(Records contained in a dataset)
┏━━
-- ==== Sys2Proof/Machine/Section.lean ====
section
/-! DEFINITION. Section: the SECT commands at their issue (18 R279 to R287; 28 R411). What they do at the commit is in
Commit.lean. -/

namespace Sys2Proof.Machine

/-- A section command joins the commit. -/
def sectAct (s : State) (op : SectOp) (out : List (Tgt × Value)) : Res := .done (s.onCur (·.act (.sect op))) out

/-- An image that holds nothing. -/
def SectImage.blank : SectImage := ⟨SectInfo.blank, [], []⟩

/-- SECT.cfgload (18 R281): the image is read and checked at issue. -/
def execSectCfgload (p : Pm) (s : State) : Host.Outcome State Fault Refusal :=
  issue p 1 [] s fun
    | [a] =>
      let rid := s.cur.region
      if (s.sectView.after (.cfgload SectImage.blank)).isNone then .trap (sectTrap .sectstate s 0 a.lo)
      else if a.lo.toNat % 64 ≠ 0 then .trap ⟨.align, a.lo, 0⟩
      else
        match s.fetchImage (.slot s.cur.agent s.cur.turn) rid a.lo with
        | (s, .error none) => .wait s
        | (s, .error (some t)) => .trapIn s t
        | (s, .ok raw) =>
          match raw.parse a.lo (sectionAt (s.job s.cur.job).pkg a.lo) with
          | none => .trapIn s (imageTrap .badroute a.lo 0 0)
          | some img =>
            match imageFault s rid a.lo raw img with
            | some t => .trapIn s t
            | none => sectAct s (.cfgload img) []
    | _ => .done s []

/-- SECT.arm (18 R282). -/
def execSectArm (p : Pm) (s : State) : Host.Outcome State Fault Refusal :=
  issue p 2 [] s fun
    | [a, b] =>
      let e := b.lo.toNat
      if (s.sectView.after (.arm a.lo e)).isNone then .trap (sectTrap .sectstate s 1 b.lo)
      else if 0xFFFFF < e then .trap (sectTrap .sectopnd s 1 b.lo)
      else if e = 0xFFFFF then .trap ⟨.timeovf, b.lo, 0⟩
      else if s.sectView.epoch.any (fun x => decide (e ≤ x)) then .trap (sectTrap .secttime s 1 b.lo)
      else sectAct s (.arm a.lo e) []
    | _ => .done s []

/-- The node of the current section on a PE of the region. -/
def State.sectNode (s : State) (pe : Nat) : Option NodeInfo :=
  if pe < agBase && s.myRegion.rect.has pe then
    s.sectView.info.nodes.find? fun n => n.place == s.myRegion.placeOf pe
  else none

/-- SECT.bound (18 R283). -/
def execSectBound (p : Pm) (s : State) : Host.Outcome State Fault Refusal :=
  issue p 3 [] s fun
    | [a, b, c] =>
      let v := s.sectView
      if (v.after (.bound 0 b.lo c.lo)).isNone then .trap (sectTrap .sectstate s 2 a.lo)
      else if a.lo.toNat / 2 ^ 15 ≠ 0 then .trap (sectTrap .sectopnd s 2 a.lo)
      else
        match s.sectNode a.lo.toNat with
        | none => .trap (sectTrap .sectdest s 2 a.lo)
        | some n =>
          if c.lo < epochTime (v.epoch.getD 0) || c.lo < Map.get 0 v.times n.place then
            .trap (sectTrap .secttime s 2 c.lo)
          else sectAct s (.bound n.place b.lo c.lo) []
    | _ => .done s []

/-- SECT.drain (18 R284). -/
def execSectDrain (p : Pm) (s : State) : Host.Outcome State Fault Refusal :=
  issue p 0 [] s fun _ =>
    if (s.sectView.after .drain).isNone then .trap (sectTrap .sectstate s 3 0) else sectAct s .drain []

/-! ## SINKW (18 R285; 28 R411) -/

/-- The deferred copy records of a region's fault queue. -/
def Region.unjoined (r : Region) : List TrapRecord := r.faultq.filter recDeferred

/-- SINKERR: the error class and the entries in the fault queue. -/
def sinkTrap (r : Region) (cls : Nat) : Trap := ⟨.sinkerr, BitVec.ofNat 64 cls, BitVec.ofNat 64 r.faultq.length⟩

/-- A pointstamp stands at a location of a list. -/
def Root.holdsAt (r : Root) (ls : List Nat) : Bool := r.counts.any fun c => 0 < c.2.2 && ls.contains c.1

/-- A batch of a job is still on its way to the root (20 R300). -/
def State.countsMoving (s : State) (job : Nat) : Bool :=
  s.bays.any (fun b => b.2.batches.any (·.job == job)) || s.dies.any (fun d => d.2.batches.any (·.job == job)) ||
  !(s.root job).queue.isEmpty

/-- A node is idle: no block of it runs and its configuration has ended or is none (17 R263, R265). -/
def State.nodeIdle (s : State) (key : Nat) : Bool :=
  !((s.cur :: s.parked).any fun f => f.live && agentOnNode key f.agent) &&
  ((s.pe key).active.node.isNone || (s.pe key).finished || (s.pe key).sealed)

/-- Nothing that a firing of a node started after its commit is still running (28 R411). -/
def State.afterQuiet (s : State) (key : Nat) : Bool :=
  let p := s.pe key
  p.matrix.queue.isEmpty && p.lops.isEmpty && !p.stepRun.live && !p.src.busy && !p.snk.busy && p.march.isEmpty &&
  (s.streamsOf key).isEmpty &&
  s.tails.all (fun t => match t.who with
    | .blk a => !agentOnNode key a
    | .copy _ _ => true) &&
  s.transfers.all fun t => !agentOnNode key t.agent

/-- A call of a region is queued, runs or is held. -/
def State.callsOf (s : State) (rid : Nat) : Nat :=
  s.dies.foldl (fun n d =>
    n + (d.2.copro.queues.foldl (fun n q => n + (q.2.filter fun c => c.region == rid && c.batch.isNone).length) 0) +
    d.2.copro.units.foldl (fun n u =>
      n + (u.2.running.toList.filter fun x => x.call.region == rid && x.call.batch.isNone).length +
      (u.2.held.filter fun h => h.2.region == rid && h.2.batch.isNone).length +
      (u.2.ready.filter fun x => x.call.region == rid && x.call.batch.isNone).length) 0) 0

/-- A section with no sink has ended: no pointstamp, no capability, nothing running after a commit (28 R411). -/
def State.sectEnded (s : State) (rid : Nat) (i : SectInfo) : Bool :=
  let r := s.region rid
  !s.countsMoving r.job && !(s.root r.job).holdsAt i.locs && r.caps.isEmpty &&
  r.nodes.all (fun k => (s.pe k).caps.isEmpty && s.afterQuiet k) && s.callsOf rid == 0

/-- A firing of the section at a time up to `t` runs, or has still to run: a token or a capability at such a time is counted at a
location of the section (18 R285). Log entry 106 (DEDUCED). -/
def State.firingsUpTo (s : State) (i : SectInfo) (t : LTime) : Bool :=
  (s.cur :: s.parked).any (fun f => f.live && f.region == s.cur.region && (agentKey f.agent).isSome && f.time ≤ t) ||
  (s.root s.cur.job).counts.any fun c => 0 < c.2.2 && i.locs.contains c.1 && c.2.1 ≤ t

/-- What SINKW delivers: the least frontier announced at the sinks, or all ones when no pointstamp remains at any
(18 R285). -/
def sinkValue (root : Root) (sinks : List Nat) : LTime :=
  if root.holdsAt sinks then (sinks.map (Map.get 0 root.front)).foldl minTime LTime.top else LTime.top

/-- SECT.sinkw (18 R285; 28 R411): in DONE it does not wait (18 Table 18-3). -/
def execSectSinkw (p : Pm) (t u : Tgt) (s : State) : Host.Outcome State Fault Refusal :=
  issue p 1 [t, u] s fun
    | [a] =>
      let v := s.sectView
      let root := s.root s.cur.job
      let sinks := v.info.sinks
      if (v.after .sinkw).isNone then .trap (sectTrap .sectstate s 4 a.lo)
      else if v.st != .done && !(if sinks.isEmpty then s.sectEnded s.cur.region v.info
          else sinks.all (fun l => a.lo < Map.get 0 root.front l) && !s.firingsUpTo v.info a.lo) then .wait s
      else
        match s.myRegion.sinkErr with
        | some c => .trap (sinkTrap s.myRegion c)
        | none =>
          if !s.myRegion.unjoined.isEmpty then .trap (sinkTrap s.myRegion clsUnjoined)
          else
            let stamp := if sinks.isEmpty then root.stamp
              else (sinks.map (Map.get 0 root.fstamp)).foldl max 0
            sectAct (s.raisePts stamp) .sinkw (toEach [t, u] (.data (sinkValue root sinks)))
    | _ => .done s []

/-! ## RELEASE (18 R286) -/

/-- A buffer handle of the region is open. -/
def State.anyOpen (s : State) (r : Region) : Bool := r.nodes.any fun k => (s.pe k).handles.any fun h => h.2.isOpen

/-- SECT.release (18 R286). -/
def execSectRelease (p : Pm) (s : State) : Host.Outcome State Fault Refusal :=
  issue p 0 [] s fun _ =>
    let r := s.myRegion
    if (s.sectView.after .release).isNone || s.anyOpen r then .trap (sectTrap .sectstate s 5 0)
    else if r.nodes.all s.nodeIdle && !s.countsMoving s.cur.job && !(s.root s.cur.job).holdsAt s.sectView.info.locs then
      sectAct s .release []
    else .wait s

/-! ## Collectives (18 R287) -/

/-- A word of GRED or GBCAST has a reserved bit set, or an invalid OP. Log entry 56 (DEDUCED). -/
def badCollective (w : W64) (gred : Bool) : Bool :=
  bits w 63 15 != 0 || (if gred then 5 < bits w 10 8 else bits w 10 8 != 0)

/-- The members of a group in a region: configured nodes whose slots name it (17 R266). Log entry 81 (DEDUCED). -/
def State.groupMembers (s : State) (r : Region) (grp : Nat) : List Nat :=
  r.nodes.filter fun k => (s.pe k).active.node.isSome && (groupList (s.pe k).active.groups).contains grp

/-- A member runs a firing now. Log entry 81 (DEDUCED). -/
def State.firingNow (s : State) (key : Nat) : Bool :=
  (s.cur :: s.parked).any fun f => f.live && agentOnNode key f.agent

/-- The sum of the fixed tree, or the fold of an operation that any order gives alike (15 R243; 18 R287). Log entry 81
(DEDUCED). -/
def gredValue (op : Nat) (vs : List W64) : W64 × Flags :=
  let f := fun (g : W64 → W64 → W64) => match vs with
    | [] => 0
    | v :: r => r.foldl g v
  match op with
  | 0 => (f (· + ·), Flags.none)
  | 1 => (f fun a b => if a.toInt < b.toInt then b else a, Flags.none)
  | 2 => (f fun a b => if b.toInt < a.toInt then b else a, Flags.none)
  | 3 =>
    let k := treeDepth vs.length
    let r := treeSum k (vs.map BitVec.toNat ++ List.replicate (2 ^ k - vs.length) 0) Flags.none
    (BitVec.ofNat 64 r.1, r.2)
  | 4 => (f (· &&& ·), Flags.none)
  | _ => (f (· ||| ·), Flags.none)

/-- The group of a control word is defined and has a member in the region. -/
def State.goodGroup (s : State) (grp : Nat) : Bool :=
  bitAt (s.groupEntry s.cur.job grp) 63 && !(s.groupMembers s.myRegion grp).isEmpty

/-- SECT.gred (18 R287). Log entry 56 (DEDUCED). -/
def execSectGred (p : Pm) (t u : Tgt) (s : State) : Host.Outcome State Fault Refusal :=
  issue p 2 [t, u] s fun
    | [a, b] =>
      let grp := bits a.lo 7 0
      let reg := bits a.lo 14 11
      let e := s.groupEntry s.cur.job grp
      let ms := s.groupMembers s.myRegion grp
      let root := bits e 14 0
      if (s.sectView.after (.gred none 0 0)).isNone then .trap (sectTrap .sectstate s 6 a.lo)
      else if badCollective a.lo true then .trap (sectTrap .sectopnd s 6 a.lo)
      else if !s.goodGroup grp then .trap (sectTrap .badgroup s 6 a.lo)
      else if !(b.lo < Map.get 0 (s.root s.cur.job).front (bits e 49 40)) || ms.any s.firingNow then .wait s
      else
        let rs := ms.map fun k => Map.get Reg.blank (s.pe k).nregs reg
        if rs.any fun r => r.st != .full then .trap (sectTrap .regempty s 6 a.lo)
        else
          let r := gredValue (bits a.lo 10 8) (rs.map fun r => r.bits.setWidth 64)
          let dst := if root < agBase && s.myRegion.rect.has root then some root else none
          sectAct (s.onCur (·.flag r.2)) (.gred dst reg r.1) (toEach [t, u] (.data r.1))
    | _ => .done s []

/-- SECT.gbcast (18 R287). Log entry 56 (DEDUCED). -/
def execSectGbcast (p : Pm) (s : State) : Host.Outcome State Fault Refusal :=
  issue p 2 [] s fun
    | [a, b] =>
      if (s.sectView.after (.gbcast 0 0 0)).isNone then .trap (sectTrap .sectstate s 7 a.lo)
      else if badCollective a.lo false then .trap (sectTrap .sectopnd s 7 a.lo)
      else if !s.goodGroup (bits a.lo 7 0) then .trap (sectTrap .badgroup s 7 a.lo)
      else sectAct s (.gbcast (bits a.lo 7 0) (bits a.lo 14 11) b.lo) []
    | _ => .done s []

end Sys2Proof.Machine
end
┗━━
--- About this task ---
Identify the lines above with the word "sectView". Copy them.

--- Exercise answer ---
      if (s.sectView.after (.cfgload SectImage.blank)).isNone then .trap (sectTrap .sectstate s 0 a.lo)
      if (s.sectView.after (.arm a.lo e)).isNone then .trap (sectTrap .sectstate s 1 b.lo)
      else if s.sectView.epoch.any (fun x => decide (e ≤ x)) then .trap (sectTrap .secttime s 1 b.lo)
    s.sectView.info.nodes.find? fun n => n.place == s.myRegion.placeOf pe
      let v := s.sectView
    if (s.sectView.after .drain).isNone then .trap (sectTrap .sectstate s 3 0) else sectAct s .drain []
      let v := s.sectView
    if (s.sectView.after .release).isNone || s.anyOpen r then .trap (sectTrap .sectstate s 5 0)
    else if r.nodes.all s.nodeIdle && !s.countsMoving s.cur.job && !(s.root s.cur.job).holdsAt s.sectView.info.locs then
      if (s.sectView.after (.gred none 0 0)).isNone then .trap (sectTrap .sectstate s 6 a.lo)
      if (s.sectView.after (.gbcast 0 0 0)).isNone then .trap (sectTrap .sectstate s 7 a.lo)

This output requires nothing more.